Task for the records below: count the lines that contain the word "fields" and give only that number.

-------- Input

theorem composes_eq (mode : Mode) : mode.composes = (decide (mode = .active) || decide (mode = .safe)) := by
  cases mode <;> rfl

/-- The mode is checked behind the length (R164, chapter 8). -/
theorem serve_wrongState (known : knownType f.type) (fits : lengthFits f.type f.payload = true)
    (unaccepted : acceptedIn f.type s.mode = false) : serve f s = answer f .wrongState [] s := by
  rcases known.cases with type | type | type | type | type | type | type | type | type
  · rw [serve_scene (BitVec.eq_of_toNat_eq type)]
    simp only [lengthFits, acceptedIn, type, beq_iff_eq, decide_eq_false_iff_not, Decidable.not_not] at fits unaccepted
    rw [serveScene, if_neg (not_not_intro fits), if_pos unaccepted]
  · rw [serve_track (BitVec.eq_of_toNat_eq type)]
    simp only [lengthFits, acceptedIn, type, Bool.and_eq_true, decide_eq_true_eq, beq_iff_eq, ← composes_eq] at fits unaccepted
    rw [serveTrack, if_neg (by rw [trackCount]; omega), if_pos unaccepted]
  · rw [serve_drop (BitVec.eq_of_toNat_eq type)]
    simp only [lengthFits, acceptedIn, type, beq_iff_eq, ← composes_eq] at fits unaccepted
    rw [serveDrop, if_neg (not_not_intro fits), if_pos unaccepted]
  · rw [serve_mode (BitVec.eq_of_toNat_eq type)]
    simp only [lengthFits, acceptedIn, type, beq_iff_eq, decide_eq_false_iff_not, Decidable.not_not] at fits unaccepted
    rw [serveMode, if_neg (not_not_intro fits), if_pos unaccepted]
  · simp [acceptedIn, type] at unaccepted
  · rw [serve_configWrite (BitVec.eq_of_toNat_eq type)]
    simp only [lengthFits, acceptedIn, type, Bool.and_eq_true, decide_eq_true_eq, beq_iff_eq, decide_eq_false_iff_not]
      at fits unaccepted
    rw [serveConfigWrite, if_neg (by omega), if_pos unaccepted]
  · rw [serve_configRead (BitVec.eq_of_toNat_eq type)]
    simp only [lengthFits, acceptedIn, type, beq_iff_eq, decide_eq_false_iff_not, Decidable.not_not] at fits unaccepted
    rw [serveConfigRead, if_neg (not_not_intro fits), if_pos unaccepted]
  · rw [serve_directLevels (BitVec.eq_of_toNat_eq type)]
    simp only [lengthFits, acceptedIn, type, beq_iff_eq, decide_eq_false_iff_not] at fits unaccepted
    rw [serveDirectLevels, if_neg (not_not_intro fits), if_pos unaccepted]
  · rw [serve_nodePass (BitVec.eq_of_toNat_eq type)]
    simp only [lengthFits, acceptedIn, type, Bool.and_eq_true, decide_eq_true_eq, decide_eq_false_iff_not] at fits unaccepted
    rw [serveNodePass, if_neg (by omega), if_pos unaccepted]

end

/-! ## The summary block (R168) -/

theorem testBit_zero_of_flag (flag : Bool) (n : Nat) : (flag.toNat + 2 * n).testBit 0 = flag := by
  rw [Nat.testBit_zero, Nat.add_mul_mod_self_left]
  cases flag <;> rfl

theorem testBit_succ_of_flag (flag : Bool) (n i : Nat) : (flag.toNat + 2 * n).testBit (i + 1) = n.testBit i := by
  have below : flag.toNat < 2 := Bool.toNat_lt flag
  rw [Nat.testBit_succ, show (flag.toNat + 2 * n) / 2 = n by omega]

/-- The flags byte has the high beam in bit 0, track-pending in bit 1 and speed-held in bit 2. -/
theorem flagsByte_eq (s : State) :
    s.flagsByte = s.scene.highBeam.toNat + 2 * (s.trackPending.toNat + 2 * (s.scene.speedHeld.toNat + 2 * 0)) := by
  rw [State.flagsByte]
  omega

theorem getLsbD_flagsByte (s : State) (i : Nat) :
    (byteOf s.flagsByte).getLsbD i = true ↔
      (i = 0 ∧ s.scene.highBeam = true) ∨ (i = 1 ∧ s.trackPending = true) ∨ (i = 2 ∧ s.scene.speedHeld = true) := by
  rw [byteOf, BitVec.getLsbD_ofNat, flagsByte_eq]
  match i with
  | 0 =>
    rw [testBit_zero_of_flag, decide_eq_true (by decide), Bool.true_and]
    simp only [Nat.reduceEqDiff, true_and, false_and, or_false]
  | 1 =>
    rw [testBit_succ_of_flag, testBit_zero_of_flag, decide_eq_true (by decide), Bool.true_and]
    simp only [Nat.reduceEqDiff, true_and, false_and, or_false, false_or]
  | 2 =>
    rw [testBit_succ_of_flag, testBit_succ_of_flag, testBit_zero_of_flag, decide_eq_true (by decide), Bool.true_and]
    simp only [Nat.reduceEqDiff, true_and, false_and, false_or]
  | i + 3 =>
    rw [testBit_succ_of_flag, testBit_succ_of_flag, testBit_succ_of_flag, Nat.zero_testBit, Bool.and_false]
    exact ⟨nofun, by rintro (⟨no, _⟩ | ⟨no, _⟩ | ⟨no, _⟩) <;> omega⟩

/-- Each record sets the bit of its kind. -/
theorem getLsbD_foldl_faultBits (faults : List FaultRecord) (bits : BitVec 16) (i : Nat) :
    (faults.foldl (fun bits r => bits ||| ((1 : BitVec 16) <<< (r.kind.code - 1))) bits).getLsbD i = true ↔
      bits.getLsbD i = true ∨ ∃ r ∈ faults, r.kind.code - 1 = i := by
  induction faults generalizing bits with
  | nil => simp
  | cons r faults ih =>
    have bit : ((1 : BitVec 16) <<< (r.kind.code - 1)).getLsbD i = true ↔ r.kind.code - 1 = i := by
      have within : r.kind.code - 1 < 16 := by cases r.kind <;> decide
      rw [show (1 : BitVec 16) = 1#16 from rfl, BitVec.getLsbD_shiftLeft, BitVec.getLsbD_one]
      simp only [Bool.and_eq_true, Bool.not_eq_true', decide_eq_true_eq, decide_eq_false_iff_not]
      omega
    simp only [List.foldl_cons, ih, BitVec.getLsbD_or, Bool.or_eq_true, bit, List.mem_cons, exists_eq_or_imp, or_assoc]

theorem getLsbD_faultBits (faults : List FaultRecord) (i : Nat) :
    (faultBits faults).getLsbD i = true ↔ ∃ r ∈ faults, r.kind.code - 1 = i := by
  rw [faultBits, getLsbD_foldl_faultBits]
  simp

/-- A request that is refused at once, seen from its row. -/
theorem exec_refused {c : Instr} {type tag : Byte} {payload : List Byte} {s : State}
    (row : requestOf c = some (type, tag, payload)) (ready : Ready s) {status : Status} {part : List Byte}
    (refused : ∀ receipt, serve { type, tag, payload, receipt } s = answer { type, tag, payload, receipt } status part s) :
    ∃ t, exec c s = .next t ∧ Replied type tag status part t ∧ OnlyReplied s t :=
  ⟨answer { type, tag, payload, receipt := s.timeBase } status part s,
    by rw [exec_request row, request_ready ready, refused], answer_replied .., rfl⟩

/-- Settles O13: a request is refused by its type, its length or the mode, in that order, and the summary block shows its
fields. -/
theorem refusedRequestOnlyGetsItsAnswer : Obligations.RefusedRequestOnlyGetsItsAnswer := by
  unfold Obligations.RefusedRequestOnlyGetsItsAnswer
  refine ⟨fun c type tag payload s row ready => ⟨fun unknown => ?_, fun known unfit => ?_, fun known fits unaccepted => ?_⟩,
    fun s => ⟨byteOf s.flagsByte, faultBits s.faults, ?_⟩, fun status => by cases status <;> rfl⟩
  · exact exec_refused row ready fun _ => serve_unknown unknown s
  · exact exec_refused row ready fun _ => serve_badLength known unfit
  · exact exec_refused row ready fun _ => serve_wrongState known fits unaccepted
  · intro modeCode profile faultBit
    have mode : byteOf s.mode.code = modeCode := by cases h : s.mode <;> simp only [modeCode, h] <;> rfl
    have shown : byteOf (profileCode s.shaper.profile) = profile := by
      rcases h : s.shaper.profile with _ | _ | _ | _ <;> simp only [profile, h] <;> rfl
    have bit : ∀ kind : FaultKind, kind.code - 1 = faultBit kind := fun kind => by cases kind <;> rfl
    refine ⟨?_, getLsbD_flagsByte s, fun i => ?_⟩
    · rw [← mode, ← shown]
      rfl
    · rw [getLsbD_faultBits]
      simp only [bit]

----------------
-------- Input

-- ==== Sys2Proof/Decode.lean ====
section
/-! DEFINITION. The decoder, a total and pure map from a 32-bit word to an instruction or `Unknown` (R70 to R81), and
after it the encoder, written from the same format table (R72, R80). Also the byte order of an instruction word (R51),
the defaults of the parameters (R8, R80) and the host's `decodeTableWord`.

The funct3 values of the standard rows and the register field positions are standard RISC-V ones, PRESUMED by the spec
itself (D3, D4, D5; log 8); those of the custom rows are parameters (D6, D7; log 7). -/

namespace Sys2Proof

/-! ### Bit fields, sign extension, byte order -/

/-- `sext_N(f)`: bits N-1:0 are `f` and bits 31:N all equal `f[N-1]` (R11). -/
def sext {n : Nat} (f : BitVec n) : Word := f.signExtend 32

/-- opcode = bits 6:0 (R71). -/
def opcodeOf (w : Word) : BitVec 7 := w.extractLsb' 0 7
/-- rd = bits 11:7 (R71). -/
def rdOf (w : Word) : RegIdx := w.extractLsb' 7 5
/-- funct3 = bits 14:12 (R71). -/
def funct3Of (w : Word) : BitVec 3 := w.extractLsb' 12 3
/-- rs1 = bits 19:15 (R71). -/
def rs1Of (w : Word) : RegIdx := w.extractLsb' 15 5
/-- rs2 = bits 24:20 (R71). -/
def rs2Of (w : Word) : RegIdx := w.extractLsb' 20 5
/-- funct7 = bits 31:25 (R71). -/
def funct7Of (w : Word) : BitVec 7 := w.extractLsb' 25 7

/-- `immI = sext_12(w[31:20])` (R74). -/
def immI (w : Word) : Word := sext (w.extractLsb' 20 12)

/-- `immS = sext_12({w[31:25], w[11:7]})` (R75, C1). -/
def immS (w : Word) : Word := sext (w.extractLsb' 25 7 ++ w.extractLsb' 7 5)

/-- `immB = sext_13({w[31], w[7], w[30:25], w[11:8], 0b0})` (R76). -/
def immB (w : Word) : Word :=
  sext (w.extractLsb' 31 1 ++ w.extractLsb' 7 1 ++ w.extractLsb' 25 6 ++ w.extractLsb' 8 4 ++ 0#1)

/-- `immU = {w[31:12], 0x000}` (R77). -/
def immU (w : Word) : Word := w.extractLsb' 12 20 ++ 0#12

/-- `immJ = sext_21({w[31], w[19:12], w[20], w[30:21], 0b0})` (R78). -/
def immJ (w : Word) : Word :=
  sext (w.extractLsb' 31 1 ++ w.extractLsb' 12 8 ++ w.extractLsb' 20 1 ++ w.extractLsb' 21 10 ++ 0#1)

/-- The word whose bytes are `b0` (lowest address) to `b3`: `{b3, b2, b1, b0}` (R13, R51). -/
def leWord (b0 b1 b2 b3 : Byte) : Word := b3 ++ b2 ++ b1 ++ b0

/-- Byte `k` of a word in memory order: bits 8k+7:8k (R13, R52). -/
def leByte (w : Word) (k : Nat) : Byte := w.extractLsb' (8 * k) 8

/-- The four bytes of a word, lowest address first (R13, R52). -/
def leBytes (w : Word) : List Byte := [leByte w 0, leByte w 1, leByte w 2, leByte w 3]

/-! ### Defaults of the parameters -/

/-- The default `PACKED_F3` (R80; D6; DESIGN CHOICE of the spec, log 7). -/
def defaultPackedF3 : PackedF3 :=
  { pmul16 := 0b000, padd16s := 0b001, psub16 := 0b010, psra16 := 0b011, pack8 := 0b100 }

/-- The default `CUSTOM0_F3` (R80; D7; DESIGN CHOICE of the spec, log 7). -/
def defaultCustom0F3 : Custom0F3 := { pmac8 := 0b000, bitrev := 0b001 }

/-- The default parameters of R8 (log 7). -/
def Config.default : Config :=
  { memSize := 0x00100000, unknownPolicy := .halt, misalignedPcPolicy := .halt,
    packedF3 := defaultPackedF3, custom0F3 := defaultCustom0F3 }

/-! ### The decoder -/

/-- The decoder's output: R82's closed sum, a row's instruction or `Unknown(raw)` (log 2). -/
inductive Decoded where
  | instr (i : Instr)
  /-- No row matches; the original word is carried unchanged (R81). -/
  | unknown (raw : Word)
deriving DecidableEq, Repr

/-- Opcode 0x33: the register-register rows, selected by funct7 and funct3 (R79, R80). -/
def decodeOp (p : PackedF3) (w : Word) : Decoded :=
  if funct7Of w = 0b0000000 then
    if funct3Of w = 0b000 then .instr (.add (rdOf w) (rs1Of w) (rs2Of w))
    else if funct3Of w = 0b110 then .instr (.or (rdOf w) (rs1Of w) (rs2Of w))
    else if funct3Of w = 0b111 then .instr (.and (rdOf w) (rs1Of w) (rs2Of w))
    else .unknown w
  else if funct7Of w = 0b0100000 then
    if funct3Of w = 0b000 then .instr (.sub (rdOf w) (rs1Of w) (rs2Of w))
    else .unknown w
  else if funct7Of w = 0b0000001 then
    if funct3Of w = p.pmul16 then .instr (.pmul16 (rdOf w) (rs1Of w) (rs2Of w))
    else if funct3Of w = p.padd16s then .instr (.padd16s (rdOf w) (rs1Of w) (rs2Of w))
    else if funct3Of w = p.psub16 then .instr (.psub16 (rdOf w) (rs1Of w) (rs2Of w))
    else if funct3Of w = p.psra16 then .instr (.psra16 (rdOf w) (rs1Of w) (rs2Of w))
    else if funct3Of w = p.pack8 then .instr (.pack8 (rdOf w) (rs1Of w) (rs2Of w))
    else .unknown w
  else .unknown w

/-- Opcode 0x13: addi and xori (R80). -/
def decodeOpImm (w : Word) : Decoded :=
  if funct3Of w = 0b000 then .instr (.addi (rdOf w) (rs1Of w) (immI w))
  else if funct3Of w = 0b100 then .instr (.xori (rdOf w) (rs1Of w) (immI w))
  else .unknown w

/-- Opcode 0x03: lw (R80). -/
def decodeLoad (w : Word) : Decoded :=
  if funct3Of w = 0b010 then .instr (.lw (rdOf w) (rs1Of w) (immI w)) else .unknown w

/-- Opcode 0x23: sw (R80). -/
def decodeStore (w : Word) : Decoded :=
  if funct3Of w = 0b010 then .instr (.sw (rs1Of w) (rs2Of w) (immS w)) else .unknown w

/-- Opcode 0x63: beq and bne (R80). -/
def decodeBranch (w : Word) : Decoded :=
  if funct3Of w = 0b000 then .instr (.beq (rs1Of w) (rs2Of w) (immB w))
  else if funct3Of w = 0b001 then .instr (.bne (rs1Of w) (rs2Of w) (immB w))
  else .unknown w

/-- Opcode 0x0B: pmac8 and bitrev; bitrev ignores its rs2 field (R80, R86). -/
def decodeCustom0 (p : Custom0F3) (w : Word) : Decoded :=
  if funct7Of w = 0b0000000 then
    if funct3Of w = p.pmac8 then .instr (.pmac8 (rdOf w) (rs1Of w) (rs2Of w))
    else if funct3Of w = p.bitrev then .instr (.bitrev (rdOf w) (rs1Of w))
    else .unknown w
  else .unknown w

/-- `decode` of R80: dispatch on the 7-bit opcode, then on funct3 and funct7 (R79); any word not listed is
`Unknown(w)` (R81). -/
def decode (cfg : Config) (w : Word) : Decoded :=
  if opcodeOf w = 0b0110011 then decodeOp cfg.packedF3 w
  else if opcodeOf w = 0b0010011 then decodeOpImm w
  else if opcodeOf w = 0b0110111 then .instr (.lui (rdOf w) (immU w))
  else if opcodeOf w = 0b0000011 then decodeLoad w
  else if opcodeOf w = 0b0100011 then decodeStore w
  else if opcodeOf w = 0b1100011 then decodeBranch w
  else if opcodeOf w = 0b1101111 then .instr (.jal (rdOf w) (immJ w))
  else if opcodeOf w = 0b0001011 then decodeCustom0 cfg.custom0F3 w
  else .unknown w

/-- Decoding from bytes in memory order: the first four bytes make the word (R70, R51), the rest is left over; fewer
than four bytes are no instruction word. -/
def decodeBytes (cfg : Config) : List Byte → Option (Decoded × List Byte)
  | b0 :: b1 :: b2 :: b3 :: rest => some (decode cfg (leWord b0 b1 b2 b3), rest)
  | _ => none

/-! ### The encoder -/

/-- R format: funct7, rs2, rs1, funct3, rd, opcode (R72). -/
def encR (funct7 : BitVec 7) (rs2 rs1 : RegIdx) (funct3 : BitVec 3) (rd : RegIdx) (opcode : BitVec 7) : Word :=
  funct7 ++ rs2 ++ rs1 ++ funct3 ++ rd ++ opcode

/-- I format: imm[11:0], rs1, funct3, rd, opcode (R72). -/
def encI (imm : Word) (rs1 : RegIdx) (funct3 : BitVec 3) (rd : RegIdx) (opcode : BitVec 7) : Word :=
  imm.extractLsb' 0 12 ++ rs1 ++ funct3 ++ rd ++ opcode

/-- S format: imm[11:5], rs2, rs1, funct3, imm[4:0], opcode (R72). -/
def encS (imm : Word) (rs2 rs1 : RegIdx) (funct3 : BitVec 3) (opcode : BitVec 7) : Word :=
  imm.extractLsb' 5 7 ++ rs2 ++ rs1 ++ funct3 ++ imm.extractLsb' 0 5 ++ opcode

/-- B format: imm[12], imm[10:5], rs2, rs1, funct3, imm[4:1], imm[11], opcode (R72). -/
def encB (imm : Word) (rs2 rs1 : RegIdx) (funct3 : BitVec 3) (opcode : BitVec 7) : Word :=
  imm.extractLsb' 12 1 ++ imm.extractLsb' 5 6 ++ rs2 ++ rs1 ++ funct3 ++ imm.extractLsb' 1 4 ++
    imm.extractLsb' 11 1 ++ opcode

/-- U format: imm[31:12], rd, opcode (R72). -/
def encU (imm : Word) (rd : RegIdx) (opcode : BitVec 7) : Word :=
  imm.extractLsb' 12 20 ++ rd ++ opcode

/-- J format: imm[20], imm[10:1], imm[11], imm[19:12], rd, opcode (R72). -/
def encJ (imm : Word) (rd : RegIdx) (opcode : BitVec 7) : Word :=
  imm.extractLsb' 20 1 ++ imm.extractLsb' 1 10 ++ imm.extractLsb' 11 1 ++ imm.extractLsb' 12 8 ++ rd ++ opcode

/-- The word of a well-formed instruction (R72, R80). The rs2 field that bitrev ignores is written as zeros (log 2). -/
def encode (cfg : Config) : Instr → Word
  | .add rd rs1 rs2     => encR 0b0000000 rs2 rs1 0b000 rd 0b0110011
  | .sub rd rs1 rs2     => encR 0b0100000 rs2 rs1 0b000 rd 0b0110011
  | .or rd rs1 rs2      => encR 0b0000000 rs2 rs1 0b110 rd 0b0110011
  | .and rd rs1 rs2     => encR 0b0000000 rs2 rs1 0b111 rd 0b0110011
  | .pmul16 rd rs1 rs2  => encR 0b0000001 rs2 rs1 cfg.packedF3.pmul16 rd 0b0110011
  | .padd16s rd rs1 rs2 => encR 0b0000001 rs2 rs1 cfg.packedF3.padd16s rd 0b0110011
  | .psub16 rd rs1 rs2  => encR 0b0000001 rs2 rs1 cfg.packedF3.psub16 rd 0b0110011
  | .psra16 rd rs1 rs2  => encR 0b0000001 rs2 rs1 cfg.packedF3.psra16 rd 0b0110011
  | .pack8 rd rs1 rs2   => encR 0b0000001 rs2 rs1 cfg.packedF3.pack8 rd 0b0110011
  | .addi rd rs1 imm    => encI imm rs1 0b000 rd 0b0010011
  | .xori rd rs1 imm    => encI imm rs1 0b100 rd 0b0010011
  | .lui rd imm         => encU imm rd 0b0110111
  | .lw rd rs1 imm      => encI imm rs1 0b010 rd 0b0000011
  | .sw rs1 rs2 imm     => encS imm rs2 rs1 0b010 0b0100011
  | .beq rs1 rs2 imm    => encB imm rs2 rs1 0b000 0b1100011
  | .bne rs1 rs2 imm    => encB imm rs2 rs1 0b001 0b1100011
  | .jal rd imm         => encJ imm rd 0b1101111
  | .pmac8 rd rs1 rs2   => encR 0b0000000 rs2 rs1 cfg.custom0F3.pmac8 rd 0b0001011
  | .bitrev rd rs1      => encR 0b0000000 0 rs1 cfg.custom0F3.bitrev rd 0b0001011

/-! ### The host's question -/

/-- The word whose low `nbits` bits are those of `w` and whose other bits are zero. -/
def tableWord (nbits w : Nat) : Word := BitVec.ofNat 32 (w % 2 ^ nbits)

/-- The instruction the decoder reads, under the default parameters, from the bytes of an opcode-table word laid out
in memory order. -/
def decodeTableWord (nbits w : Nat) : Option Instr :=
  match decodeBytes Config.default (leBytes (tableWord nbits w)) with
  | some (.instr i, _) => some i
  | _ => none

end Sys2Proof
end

----------------
-------- Input

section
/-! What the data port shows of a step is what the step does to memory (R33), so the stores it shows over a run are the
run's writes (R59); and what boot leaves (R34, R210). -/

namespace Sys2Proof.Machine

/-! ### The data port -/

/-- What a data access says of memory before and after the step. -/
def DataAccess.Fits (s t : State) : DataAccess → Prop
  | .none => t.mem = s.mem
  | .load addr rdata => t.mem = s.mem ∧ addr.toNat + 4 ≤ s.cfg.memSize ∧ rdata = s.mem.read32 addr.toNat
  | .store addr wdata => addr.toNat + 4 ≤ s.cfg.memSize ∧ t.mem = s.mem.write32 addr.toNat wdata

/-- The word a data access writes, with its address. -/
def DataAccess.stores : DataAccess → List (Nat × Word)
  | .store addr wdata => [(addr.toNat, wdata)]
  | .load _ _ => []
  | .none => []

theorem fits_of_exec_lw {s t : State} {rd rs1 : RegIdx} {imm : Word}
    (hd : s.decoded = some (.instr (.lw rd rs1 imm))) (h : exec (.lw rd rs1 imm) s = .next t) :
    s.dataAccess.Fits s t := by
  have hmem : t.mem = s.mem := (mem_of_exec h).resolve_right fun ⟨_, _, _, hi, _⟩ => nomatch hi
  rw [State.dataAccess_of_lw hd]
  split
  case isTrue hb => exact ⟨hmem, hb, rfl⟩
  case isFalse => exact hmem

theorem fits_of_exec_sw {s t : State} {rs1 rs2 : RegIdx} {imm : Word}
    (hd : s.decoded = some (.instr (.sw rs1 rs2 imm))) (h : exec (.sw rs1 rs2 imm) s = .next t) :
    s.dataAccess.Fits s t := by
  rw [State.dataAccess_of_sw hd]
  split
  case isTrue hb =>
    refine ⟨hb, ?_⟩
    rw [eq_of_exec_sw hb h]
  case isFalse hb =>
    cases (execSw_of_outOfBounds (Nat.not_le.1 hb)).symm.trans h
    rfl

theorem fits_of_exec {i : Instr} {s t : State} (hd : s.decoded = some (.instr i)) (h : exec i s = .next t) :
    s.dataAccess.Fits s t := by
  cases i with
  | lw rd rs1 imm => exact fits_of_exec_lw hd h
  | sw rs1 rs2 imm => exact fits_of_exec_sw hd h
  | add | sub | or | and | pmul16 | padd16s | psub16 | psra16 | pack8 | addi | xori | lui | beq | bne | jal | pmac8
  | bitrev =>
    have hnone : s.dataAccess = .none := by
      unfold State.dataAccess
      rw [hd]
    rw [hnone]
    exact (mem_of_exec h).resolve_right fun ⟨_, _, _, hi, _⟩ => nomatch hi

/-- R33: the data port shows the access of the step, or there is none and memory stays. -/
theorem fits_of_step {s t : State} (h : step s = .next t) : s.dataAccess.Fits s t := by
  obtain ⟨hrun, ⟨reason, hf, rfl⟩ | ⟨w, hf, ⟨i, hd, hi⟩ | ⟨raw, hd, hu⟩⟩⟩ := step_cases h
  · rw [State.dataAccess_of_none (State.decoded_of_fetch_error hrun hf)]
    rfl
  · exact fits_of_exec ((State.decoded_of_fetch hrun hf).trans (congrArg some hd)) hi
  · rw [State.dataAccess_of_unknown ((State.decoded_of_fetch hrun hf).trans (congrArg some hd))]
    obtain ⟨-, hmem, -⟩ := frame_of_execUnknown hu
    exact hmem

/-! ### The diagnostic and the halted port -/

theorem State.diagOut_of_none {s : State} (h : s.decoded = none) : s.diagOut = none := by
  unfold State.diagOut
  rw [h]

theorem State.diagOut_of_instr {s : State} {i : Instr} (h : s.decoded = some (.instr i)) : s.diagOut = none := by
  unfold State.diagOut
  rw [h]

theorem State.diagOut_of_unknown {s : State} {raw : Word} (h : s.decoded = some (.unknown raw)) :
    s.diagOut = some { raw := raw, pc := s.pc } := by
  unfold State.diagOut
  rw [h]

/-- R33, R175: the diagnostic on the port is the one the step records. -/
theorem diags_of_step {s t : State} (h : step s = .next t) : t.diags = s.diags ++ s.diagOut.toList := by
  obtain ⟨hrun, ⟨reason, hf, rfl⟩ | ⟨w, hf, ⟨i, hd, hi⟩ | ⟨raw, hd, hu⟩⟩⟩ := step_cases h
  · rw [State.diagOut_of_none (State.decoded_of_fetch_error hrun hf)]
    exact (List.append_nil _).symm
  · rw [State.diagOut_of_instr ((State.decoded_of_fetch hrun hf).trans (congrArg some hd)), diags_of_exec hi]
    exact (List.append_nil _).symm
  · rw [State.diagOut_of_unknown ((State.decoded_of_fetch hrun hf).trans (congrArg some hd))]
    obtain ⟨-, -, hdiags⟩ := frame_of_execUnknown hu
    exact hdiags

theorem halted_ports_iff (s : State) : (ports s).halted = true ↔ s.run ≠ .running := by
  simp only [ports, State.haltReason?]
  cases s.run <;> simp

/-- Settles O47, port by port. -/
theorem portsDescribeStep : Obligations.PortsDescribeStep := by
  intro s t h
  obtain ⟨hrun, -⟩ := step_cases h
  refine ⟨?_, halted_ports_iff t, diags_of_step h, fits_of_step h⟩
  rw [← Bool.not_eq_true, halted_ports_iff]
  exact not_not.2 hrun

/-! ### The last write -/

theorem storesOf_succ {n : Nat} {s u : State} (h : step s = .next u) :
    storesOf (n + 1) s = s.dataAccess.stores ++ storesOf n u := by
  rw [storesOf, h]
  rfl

----------------

The completed task
2